> Instructions to follow: I need each line of the entries below that includes the string "where".
(Source material)
-- ==== Sys2Proof/Syntax.lean ====
section
/-! DEFINITION. The commands of the ELY7144: one constructor per row of spec/opcode_table.json, in the table's order.
Every command carries `t`, the instant at which it happens (in steps of 250 ps). The other operands are what the outside
world, or a part of the device that the manual leaves to programs and analogue circuits, brings with the command. -/
namespace Sys2Proof
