-- ==== Sys2Proof/Machine/RegTable.lean ====
section
/-! DEFINITION. The registers of BAR0 as the chapters' register tables give them: for every register its block, offset,
strides and counts, and for every field its bits, access code, write domains, and whether it stays writable after SEALED.
Written from the register maps and register tables (Tables 2.5 to 19.3); `R527` is decided by this table. -/
namespace Sys2Proof.Machine

/-- The sixteen blocks of Table 19.1, in base order. -/
inductive Blk where
  | sys | husk | cfg | hostq | meas | pos | loop | pwm | trip | safe | net | can | clk | rel | pwr | aux
  deriving DecidableEq, Repr

/-- A block's number: its base ÷ 0x0001_0000 (Table 19.1). -/
def Blk.num : Blk → Nat
  | .sys => 0
  | .husk => 1
  | .cfg => 2
  | .hostq => 3
  | .meas => 4
  | .pos => 5
  | .loop => 6
  | .pwm => 7
  | .trip => 8
  | .safe => 9
  | .net => 10
  | .can => 11
  | .clk => 12
  | .rel => 13
  | .pwr => 14
  | .aux => 15

/-- The block at a base ÷ 0x0001_0000. -/
def Blk.ofNum : Nat → Option Blk
  | 0 => some .sys
  | 1 => some .husk
  | 2 => some .cfg
  | 3 => some .hostq
  | 4 => some .meas
  | 5 => some .pos
  | 6 => some .loop
  | 7 => some .pwm
  | 8 => some .trip
  | 9 => some .safe
  | 10 => some .net
  | 11 => some .can
  | 12 => some .clk
  | 13 => some .rel
  | 14 => some .pwr
  | 15 => some .aux
  | _ => none

/-- Access codes of Table 0.5. -/
inductive Access where
  | ro | rw | wo | w1c | w1s
  deriving DecidableEq, Repr

/-- One field of a register: bits, access code, write domains (bit c: domain code c of R311), `rt`: writable after SEALED
(R7 and the owning chapter), `own`: a write of it is a command of its own in the table, so REGISTER_WRITE leaves it alone. -/
structure FieldDef where
  hi : Nat
  lo : Nat
  acc : Access
  dom : Nat
  rt : Bool
  own : Bool
  deriving DecidableEq, Repr

/-- One register: base offset in its block, two strides with their counts, `perFn`: each function has its own (the second
stride then runs over the functions and is no part of the address). -/
structure RegDef where
  base : Nat
  s1 : Nat
  n1 : Nat
  s2 : Nat
  n2 : Nat
  perFn : Bool
  fields : List FieldDef
  deriving DecidableEq, Repr

/-- A named field of a register: where its word is held and which bits it takes. -/
structure FRef where
  blk : Blk
  base : Nat
  s1 : Nat
  s2 : Nat
  hi : Nat
  lo : Nat
  deriving DecidableEq, Repr

/-- A field that only the device writes. -/
def fRo (hi lo : Nat) : FieldDef := ⟨hi, lo, .ro, 0, false, false⟩
/-- A field of another access code. -/
def fAc (acc : Access) (hi lo dom : Nat) (rt own : Bool) : FieldDef := ⟨hi, lo, acc, dom, rt, own⟩

/-- The registers of block SYS. -/
def regsSys : List RegDef :=
  [ ⟨0x0000, 0, 1, 0, 1, false, [fRo 31 16, fRo 15 0]⟩ -- SYS_ID
  , ⟨0x0004, 0, 1, 0, 1, false, [fRo 31 16, fRo 15 12, fRo 11 8, fRo 7 6]⟩ -- SYS_REV
  , ⟨0x0008, 0, 1, 0, 1, false, [fRo 31 31, fRo 30 30, fRo 29 29, fRo 28 28, fRo 27 27, fRo 26 26, fRo 25 25, fRo 24 24]⟩ -- SYS_STAT
  , ⟨0x0010, 0, 1, 0, 1, false, [fRo 31 0]⟩ -- SYS_EVT_SEQ_LO
  , ⟨0x0014, 0, 1, 0, 1, false, [fRo 31 0]⟩ -- SYS_EVT_SEQ_HI
  , ⟨0x0018, 0, 1, 0, 1, false, [fRo 31 0]⟩ -- SYS_EVT_OLD_LO
  , ⟨0x001C, 0, 1, 0, 1, false, [fRo 31 0]⟩ -- SYS_EVT_OLD_HI
  , ⟨0x0020, 0, 1, 0, 1, false, [fRo 31 0]⟩ -- SYS_EVT_LOST
  , ⟨0x0030, 0, 1, 65536, 2, true, [fAc .w1c 16 1 31 true false]⟩ -- SYS_EVT_PEND
  , ⟨0x0034, 0, 1, 65536, 2, true, [fAc .rw 31 31 31 true false, fAc .rw 30 26 31 true false, fAc .rw 16 1 31 true false]⟩ -- SYS_EVT_IRQ
  ]

/-- The registers of block HUSK. -/
def regsHusk : List RegDef :=
  [ ⟨0x0000, 0, 1, 0, 1, false, [fRo 31 28, fRo 27 16]⟩ -- HUSK_ID
  , ⟨0x0004, 0, 1, 0, 1, false, [fRo 31 31, fRo 30 29, fRo 28 28, fRo 27 27, fRo 26 26, fRo 23 16]⟩ -- HUSK_STAT
  , ⟨0x0008, 0, 1, 0, 1, false, [fRo 31 0]⟩ -- HUSK_DEV_ID_LO
  , ⟨0x000C, 0, 1, 0, 1, false, [fRo 31 0]⟩ -- HUSK_DEV_ID_HI
  , ⟨0x0010, 0, 1, 0, 1, false, [fRo 31 25, fRo 24 18, fRo 17 12]⟩ -- HUSK_SVN
  , ⟨0x0014, 0, 1, 0, 1, false, [fAc .w1s 31 31 2 true true]⟩ -- HUSK_SVN_CMD
  , ⟨0x0020, 0, 1, 65536, 2, true, [fAc .w1s 31 31 31 true true, fAc .w1s 30 30 31 true true, fAc .w1s 29 29 31 true true, fAc .rw 28 26 31 true false, fAc .rw 25 23 31 true false, fAc .rw 22 19 31 true false]⟩ -- HUSK_SESS_CTL
  , ⟨0x0024, 0, 1, 65536, 2, true, [fRo 31 29, fRo 28 26, fRo 25 24, fRo 23 20, fRo 19 10]⟩ -- HUSK_SESS_STAT
  , ⟨0x0100, 4, 12, 65536, 2, true, [fRo 31 0]⟩ -- HUSK_CHAL
  , ⟨0x0200, 4, 24, 65536, 2, true, [fAc .wo 31 0 31 true false]⟩ -- HUSK_RESP
  , ⟨0x0300, 0, 1, 0, 1, false, [fAc .w1s 31 31 2 true true, fAc .w1s 30 30 16 true true]⟩ -- HUSK_DBG_CTL
  , ⟨0x0304, 0, 1, 0, 1, false, [fRo 31 31, fRo 30 30, fRo 29 29, fRo 28 19]⟩ -- HUSK_DBG_STAT
  , ⟨0x0308, 0, 1, 0, 1, false, [fAc .w1s 31 31 4 true true, fAc .w1s 30 30 4 true true]⟩ -- HUSK_DBG_CONSENT
  , ⟨0x0400, 0, 1, 0, 1, false, [fAc .w1s 31 31 18 true true, fAc .wo 15 0 18 true true]⟩ -- HUSK_ERASE_CTL
  , ⟨0x0404, 0, 1, 0, 1, false, [fRo 31 29, fRo 28 22]⟩ -- HUSK_ERASE_STAT
  , ⟨0x0500, 0, 1, 0, 1, false, [fAc .w1s 31 31 4 true true, fAc .w1s 30 30 4 true true, fAc .w1s 29 29 10 true true, fAc .w1s 28 28 8 true true, fAc .rw 27 25 14 true false, fAc .rw 24 24 4 true false, fAc .rw 23 18 4 true false]⟩ -- HUSK_KEY_CTL
  , ⟨0x0504, 0, 1, 0, 1, false, [fRo 31 24, fRo 23 16, fRo 15 12]⟩ -- HUSK_KEY_STAT
  , ⟨0x0508, 0, 1, 0, 1, false, [fAc .w1s 31 31 2 true true, fAc .rw 30 28 2 true false]⟩ -- HUSK_PROV_CTL
  , ⟨0x050C, 0, 1, 0, 1, false, [fRo 31 29, fRo 28 25]⟩ -- HUSK_PROV_STAT
  , ⟨0x0540, 4, 16, 0, 1, false, [fAc .wo 31 0 14 true false]⟩ -- HUSK_KEY_DATA
  , ⟨0x0600, 0, 1, 0, 1, false, [fRo 31 0]⟩ -- HUSK_REFUSE_CNT
  , ⟨0x0604, 0, 1, 0, 1, false, [fRo 31 31, fRo 30 28, fRo 27 27, fRo 26 23, fRo 22 9, fRo 8 7]⟩ -- HUSK_REFUSE_LAST
  ]

/-- The registers of block CFG. -/
def regsCfg : List RegDef :=
  [ ⟨0x0000, 0, 1, 0, 1, false, [fRo 31 31, fRo 30 29, fRo 28 28, fRo 27 24, fRo 23 16, fRo 15 8]⟩ -- CFG_STAT
  , ⟨0x0008, 0, 1, 0, 1, false, [fRo 31 0]⟩ -- CFG_SEQ_A_LO
  , ⟨0x000C, 0, 1, 0, 1, false, [fRo 31 0]⟩ -- CFG_SEQ_A_HI
  , ⟨0x0010, 0, 1, 0, 1, false, [fRo 31 0]⟩ -- CFG_SEQ_B_LO
  , ⟨0x0014, 0, 1, 0, 1, false, [fRo 31 0]⟩ -- CFG_SEQ_B_HI
  , ⟨0x0018, 0, 1, 0, 1, false, [fRo 31 31, fRo 30 30, fRo 29 26, fRo 25 19, fRo 15 15, fRo 14 14, fRo 13 10, fRo 9 3]⟩ -- CFG_SLOT_STAT
  , ⟨0x001C, 0, 1, 0, 1, false, [fRo 31 16]⟩ -- CFG_REFUSE_SEC
  , ⟨0x0020, 0, 1, 0, 1, false, [fRo 31 0]⟩ -- CFG_REFUSE_OFS
  , ⟨0x0040, 0, 1, 0, 1, false, [fAc .w1s 31 31 2 true true, fAc .w1s 30 30 2 true true, fAc .w1s 29 29 2 true true, fAc .w1s 28 28 2 true true, fAc .rw 27 27 2 true false]⟩ -- CFG_UPD_CTL
  , ⟨0x0044, 0, 1, 0, 1, false, [fAc .rw 31 0 2 true false]⟩ -- CFG_UPD_ADDR_LO
  , ⟨0x0048, 0, 1, 0, 1, false, [fAc .rw 31 0 2 true false]⟩ -- CFG_UPD_ADDR_HI
  , ⟨0x004C, 0, 1, 0, 1, false, [fAc .rw 31 0 2 true false]⟩ -- CFG_UPD_LEN
  , ⟨0x0050, 0, 1, 0, 1, false, [fRo 31 29, fRo 28 28, fRo 27 24, fRo 23 17, fAc .w1c 16 16 2 true false]⟩ -- CFG_UPD_STAT
  , ⟨0x0060, 0, 1, 0, 1, false, [fRo 31 24, fRo 23 23]⟩ -- CFG_FLASH_STAT
  ]

/-- The registers of block HOSTQ. -/
def regsHostq : List RegDef :=
  [ ⟨0x0000, 0, 1, 0, 1, false, [fRo 31 21, fRo 20 12, fRo 0 0]⟩ -- HOSTQ_STAT
  , ⟨0x0010, 4, 2, 0, 1, false, [fAc .rw 31 31 2 false false, fAc .rw 30 30 2 false false, fAc .rw 13 0 2 false false]⟩ -- HOSTQ_HL_CFG
  , ⟨0x0020, 0, 1, 0, 1, false, [fRo 31 31, fRo 30 30, fAc .w1c 29 29 6 true false, fAc .w1c 28 28 2 true false, fRo 27 26, fRo 25 24]⟩ -- HOSTQ_HL_STAT
  , ⟨0x0100, 4, 32, 0, 1, false, [fAc .rw 31 0 2 false false]⟩ -- HOSTQ_FB
  , ⟨0x1000, 32, 32, 65536, 2, true, [fAc .rw 31 12 31 true false]⟩ -- HOSTQ_SQ_BASE_LO
  , ⟨0x1004, 32, 32, 65536, 2, true, [fAc .rw 31 0 31 true false]⟩ -- HOSTQ_SQ_BASE_HI
  , ⟨0x1008, 32, 32, 65536, 2, true, [fAc .rw 31 31 31 true true, fAc .rw 30 27 31 true false, fAc .rw 26 22 31 true false, fAc .rw 21 20 31 true false, fAc .rw 19 16 31 true false]⟩ -- HOSTQ_SQ_CFG
  , ⟨0x100C, 32, 32, 65536, 2, true, [fRo 31 30, fRo 29 27, fRo 26 20, fAc .w1c 19 19 31 true false, fRo 18 16, fRo 11 0]⟩ -- HOSTQ_SQ_STAT
  , ⟨0x2000, 32, 32, 65536, 2, true, [fAc .rw 31 12 31 true false]⟩ -- HOSTQ_CQ_BASE_LO
  , ⟨0x2004, 32, 32, 65536, 2, true, [fAc .rw 31 0 31 true false]⟩ -- HOSTQ_CQ_BASE_HI
  , ⟨0x2008, 32, 32, 65536, 2, true, [fAc .rw 31 31 31 true true, fAc .rw 30 27 31 true false, fAc .rw 26 22 31 true false, fAc .rw 21 14 31 true false, fAc .rw 13 4 31 true false]⟩ -- HOSTQ_CQ_CFG
  , ⟨0x200C, 32, 32, 65536, 2, true, [fRo 31 30, fRo 29 27, fRo 26 26, fRo 25 25, fAc .w1c 24 24 31 true false, fRo 23 12, fRo 11 0]⟩ -- HOSTQ_CQ_STAT
  ]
(End Source material)
> Written response:
inductive Blk where
inductive Access where
structure FieldDef where
structure RegDef where
/-- A named field of a register: where its word is held and which bits it takes. -/
structure FRef where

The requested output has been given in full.